In other words, they are divided over the issue. The rejection by the employees of the employer's offer is unfortunate.
It makes neither sense nor logic, especially given the fact that it is now common cause to all that government will go ahead and "award" the employees what it has put on the table, willy-nilly.
True, the employees are mathematically correct as to what they should be earning; that government arbitrarily short-changed them using political muscle and machinations.
And yet there is no way that government can afford the salary hikes demanded by the employees.
What the workers can do is to negotiate twice yearly with the employer just as inflation will certainly continue to rise at a faster rate. One hundred percent now and 200% by January 1, 2023 would make sense.
Personally, I respect Labour minister Paul Mavima, even when he was at Primary and Secondary Education minister.
He is humble and communicates well and effectively.
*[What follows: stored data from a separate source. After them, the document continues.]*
-- ==== Sys2Proof/Machine/Registers.lean ====
section
/-! DEFINITION. The register pages of the spec: every register of every page kind with its
fields, their bit places, types (R2) and reset values, as the register tables of the
chapters give them. An unlisted offset is an offset that the page does not implement (R35). -/

namespace Sys2Proof.Machine

/-- The type codes of R2. -/
inductive FTy where
  | ro | rw | rws | rc | w1c | w1s | wo
  deriving DecidableEq, Repr

/-- One field of a register: the offset of its register in the page, the distance from one copy
of the register to the next where the page holds several, its bits, its type and its reset value. -/
structure Fld where
  off : Nat
  stride : Nat
  hi : Nat
  lo : Nat
  ty : FTy
  rst : Nat
  deriving DecidableEq, Repr

/-- The same field in copy `i` of its register. -/
def Fld.nth (f : Fld) (i : Nat) : Fld := ⟨f.off + f.stride * i, f.stride, f.hi, f.lo, f.ty, f.rst⟩

/-- One register of a page kind: `count` copies, `stride` bytes apart; `covered` as R48 has it. -/
structure RegRow where
  name : String
  off : Nat
  stride : Nat
  count : Nat
  covered : Bool
  fields : List Fld
  deriving DecidableEq, Repr

/-- The kinds of register page. -/
inductive PageKind where
  | seam | hub | mbx | dbg | alm | time | clkSel | clkPnl | pwr | cfg | drcMap | drc | lin
  | noc | gov | pat | klfRt | klfCom | klfLink | lane | edg | seq | wft | cat | spl | shu
  | darn | fab
  deriving DecidableEq, Repr

/-! ### header registers -/

def PAGE_ID.BLOCK_TYPE : Fld := ⟨0x0, 0x0, 7, 0, .ro, 0⟩
def PAGE_ID.INSTANCE : Fld := ⟨0x0, 0x0, 13, 8, .ro, 0⟩
def PAGE_ID.REV_LETTER : Fld := ⟨0x0, 0x0, 20, 16, .ro, 0⟩
def PAGE_ID.REV_DIGIT : Fld := ⟨0x0, 0x0, 24, 21, .ro, 0⟩
def PAGE_ID.BLOCK_VERS : Fld := ⟨0x0, 0x0, 31, 28, .ro, 0⟩
def PAGE_CTL.CLK_EN : Fld := ⟨0x4, 0x0, 0, 0, .rw, 0⟩
def PAGE_CTL.SOFT_RESET : Fld := ⟨0x4, 0x0, 1, 1, .w1s, 0⟩
def PAGE_CTL.COMMIT_NOW : Fld := ⟨0x4, 0x0, 2, 2, .w1s, 0⟩
def PAGE_CTL.ABORT : Fld := ⟨0x4, 0x0, 3, 3, .w1s, 0⟩
def PAGE_CTL.DISCARD : Fld := ⟨0x4, 0x0, 4, 4, .w1s, 0⟩
def PAGE_STAT.CRC_MISMATCH : Fld := ⟨0x8, 0x0, 0, 0, .rc, 0⟩
def PAGE_STAT.DISARMED : Fld := ⟨0x8, 0x0, 1, 1, .rc, 0⟩
def PAGE_STAT.COMMIT_REFUSED : Fld := ⟨0x8, 0x0, 2, 2, .rc, 0⟩
def PAGE_STAT.BNDRY_REFUSED : Fld := ⟨0x8, 0x0, 3, 3, .rc, 0⟩
def PAGE_STAT.SHADOW_ERR : Fld := ⟨0x8, 0x0, 4, 4, .rc, 0⟩
def PAGE_STAT.APPLIED : Fld := ⟨0x8, 0x0, 5, 5, .rc, 0⟩
def PAGE_STAT.DONE : Fld := ⟨0x8, 0x0, 6, 6, .rc, 0⟩
def PAGE_STAT.ABORTED : Fld := ⟨0x8, 0x0, 7, 7, .rc, 0⟩
def PAGE_STAT.BLOCK : Fld := ⟨0x8, 0x0, 31, 8, .rc, 0⟩
def PAGE_LEVEL.CLK_ON : Fld := ⟨0xc, 0x0, 0, 0, .ro, 0⟩
def PAGE_LEVEL.DOMAIN : Fld := ⟨0xc, 0x0, 2, 1, .ro, 0⟩
def PAGE_LEVEL.ARMED : Fld := ⟨0xc, 0x0, 3, 3, .ro, 0⟩
def PAGE_LEVEL.CRC_BAD : Fld := ⟨0xc, 0x0, 4, 4, .ro, 0⟩
def PAGE_LEVEL.BUSY : Fld := ⟨0xc, 0x0, 5, 5, .ro, 0⟩
def PAGE_LEVEL.IN_RESET : Fld := ⟨0xc, 0x0, 6, 6, .ro, 0⟩
def PAGE_LEVEL.BLOCK : Fld := ⟨0xc, 0x0, 31, 8, .ro, 0⟩
def PAGE_PEND.PENDING : Fld := ⟨0x10, 0x0, 0, 0, .ro, 0⟩
def PAGE_PEND.KIND : Fld := ⟨0x10, 0x0, 2, 1, .ro, 0⟩
def PAGE_PEND.COUNT : Fld := ⟨0x10, 0x0, 15, 8, .ro, 0⟩
def PAGE_PEND.LAST_KIND : Fld := ⟨0x10, 0x0, 18, 16, .ro, 0⟩
def PAGE_PEND.SEQ : Fld := ⟨0x10, 0x0, 31, 24, .ro, 0⟩
def PAGE_BNDRY.KIND : Fld := ⟨0x14, 0x0, 1, 0, .rw, 0⟩
def PAGE_BNDRY.GROUP : Fld := ⟨0x14, 0x0, 8, 4, .rw, 0⟩
def PAGE_CRC_REF.REF : Fld := ⟨0x18, 0x0, 31, 0, .ro, 0⟩
def PAGE_CRC_NOW.NOW : Fld := ⟨0x1c, 0x0, 31, 0, .ro, 0⟩
def PAGE_CRC_CTL.CHECK_EN : Fld := ⟨0x20, 0x0, 0, 0, .rw, 0⟩
def PAGE_CRC_CTL.COMMIT : Fld := ⟨0x20, 0x0, 1, 1, .w1s, 0⟩
def PAGE_ALARM_EN.CRC : Fld := ⟨0x24, 0x0, 0, 0, .rw, 1⟩
def PAGE_ALARM_EN.SHADOW : Fld := ⟨0x24, 0x0, 1, 1, .rw, 1⟩
def PAGE_ALARM_EN.DISARM : Fld := ⟨0x24, 0x0, 2, 2, .rw, 0⟩
def PAGE_ALARM_EN.BLOCK : Fld := ⟨0x24, 0x0, 31, 8, .rw, 0⟩

/-- The header registers. -/
def rowsHeader : List RegRow := [
  ⟨"PAGE_ID", 0x0, 0x0, 1, false, [PAGE_ID.BLOCK_TYPE, PAGE_ID.INSTANCE, PAGE_ID.REV_LETTER, PAGE_ID.REV_DIGIT, PAGE_ID.BLOCK_VERS]⟩,
  ⟨"PAGE_CTL", 0x4, 0x0, 1, true, [PAGE_CTL.CLK_EN, PAGE_CTL.SOFT_RESET, PAGE_CTL.COMMIT_NOW, PAGE_CTL.ABORT, PAGE_CTL.DISCARD]⟩,
  ⟨"PAGE_STAT", 0x8, 0x0, 1, false, [PAGE_STAT.CRC_MISMATCH, PAGE_STAT.DISARMED, PAGE_STAT.COMMIT_REFUSED, PAGE_STAT.BNDRY_REFUSED, PAGE_STAT.SHADOW_ERR, PAGE_STAT.APPLIED, PAGE_STAT.DONE, PAGE_STAT.ABORTED, PAGE_STAT.BLOCK]⟩,
  ⟨"PAGE_LEVEL", 0xc, 0x0, 1, false, [PAGE_LEVEL.CLK_ON, PAGE_LEVEL.DOMAIN, PAGE_LEVEL.ARMED, PAGE_LEVEL.CRC_BAD, PAGE_LEVEL.BUSY, PAGE_LEVEL.IN_RESET, PAGE_LEVEL.BLOCK]⟩,
  ⟨"PAGE_PEND", 0x10, 0x0, 1, false, [PAGE_PEND.PENDING, PAGE_PEND.KIND, PAGE_PEND.COUNT, PAGE_PEND.LAST_KIND, PAGE_PEND.SEQ]⟩,
  ⟨"PAGE_BNDRY", 0x14, 0x0, 1, true, [PAGE_BNDRY.KIND, PAGE_BNDRY.GROUP]⟩,
  ⟨"PAGE_CRC_REF", 0x18, 0x0, 1, false, [PAGE_CRC_REF.REF]⟩,
  ⟨"PAGE_CRC_NOW", 0x1c, 0x0, 1, false, [PAGE_CRC_NOW.NOW]⟩,
  ⟨"PAGE_CRC_CTL", 0x20, 0x0, 1, false, [PAGE_CRC_CTL.CHECK_EN, PAGE_CRC_CTL.COMMIT]⟩,
  ⟨"PAGE_ALARM_EN", 0x24, 0x0, 1, true, [PAGE_ALARM_EN.CRC, PAGE_ALARM_EN.SHADOW, PAGE_ALARM_EN.DISARM, PAGE_ALARM_EN.BLOCK]⟩]

/-! ### seam registers -/

def SEAM_PKG.PKG_VAR : Fld := ⟨0x40, 0x0, 3, 0, .ro, 0⟩
def SEAM_PKG.PRESENT : Fld := ⟨0x40, 0x0, 14, 8, .ro, 0⟩
def SEAM_PKG.RELEASED : Fld := ⟨0x40, 0x0, 22, 16, .ro, 0⟩
def SEAM_PKG.UP : Fld := ⟨0x40, 0x0, 30, 24, .ro, 0⟩
def SEAM_CAP_EFF.CAP : Fld := ⟨0x44, 0x0, 31, 0, .ro, 0⟩
def SEAM_RELEASE.REL : Fld := ⟨0x48, 0x0, 6, 0, .w1s, 0⟩
def SEAM_STAT.DIE_LOST : Fld := ⟨0x4c, 0x0, 6, 0, .rc, 0⟩
def SEAM_STAT.STRAP_ERR : Fld := ⟨0x4c, 0x0, 8, 8, .rc, 0⟩
def SEAM_STAT.ROLE_LOCKED : Fld := ⟨0x4c, 0x0, 9, 9, .rc, 0⟩
def SEAM_STAT.REV_REFUSED : Fld := ⟨0x4c, 0x0, 10, 10, .rc, 0⟩
def SEAM_LOSS_TIME_LO.TIME : Fld := ⟨0x50, 0x0, 31, 0, .ro, 0⟩
def SEAM_LOSS_TIME_HI.TIME : Fld := ⟨0x54, 0x0, 31, 0, .ro, 0⟩
def SEAM_CAP_DENY.PAGE : Fld := ⟨0x58, 0x0, 11, 0, .ro, 0⟩
def SEAM_CAP_DENY.VALID : Fld := ⟨0x58, 0x0, 31, 31, .rc, 0⟩
def SEAM_DIEn_ID.DIE_ID : Fld := ⟨0x80, 0x8, 2, 0, .ro, 0⟩
def SEAM_DIEn_ID.REV_LETTER : Fld := ⟨0x80, 0x8, 7, 3, .ro, 0⟩
def SEAM_DIEn_ID.REV_DIGIT : Fld := ⟨0x80, 0x8, 11, 8, .ro, 0⟩
def SEAM_DIEn_ID.DIE_TYPE : Fld := ⟨0x80, 0x8, 15, 12, .ro, 0xf⟩
def SEAM_DIEn_ID.PKG_VAR : Fld := ⟨0x80, 0x8, 27, 24, .ro, 0⟩
def SEAM_DIEn_ID.VALID : Fld := ⟨0x80, 0x8, 31, 31, .ro, 0⟩
def SEAM_DIEn_CAP.CAP : Fld := ⟨0x84, 0x8, 31, 0, .ro, 0⟩
def SEAM_ROLE_E12.NET : Fld := ⟨0xc0, 0x0, 7, 0, .rw, 0xff⟩
def SEAM_ROLE_E12.STREAM : Fld := ⟨0xc0, 0x0, 11, 8, .ro, 0⟩
def SEAM_ROLE_E34.NET : Fld := ⟨0xc4, 0x0, 7, 0, .rw, 0xff⟩
def SEAM_ROLE_E34.STREAM : Fld := ⟨0xc4, 0x0, 11, 8, .ro, 0⟩
def SEAM_ROLE_E13.NET : Fld := ⟨0xc8, 0x0, 7, 0, .rw, 0xff⟩
def SEAM_ROLE_E13.STREAM : Fld := ⟨0xc8, 0x0, 11, 8, .ro, 0⟩
def SEAM_ROLE_E24.NET : Fld := ⟨0xcc, 0x0, 7, 0, .rw, 0xff⟩
def SEAM_ROLE_E24.STREAM : Fld := ⟨0xcc, 0x0, 11, 8, .ro, 0⟩
def SEAM_ROLE_SEL.PANEL : Fld := ⟨0xd0, 0x0, 15, 0, .rw, 0x3333⟩
def SEAM_ROLE_SEL.SITE : Fld := ⟨0xd0, 0x0, 23, 16, .rw, 0x33⟩
def SEAM_DDn.COUNT : Fld := ⟨0x100, 0x4, 31, 0, .rc, 0⟩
The thing is that he is not working alone.
Even worse, he is not the national purse keeper, Finance minister Mthuli Ncube nor the Reserve Bank of Zimbabwe governor John Mangudya.
The two, Ncube and Mangudya, are running the economy as their personal possession.
Civil servants, especially teachers, are gradually losing their support bases and even sympathy from the general public and will consequently become more divided and lose grip.
The employer is not refusing to bend backwards in negotiations. Government is broke. Workers unions must be creative instead of pummelling the employer who is down and out.
You can't bleed a stone. True, the workers are justifiably aggrieved and deserve that which is due to them since 2018, but the manner by which they seek redress negates the process.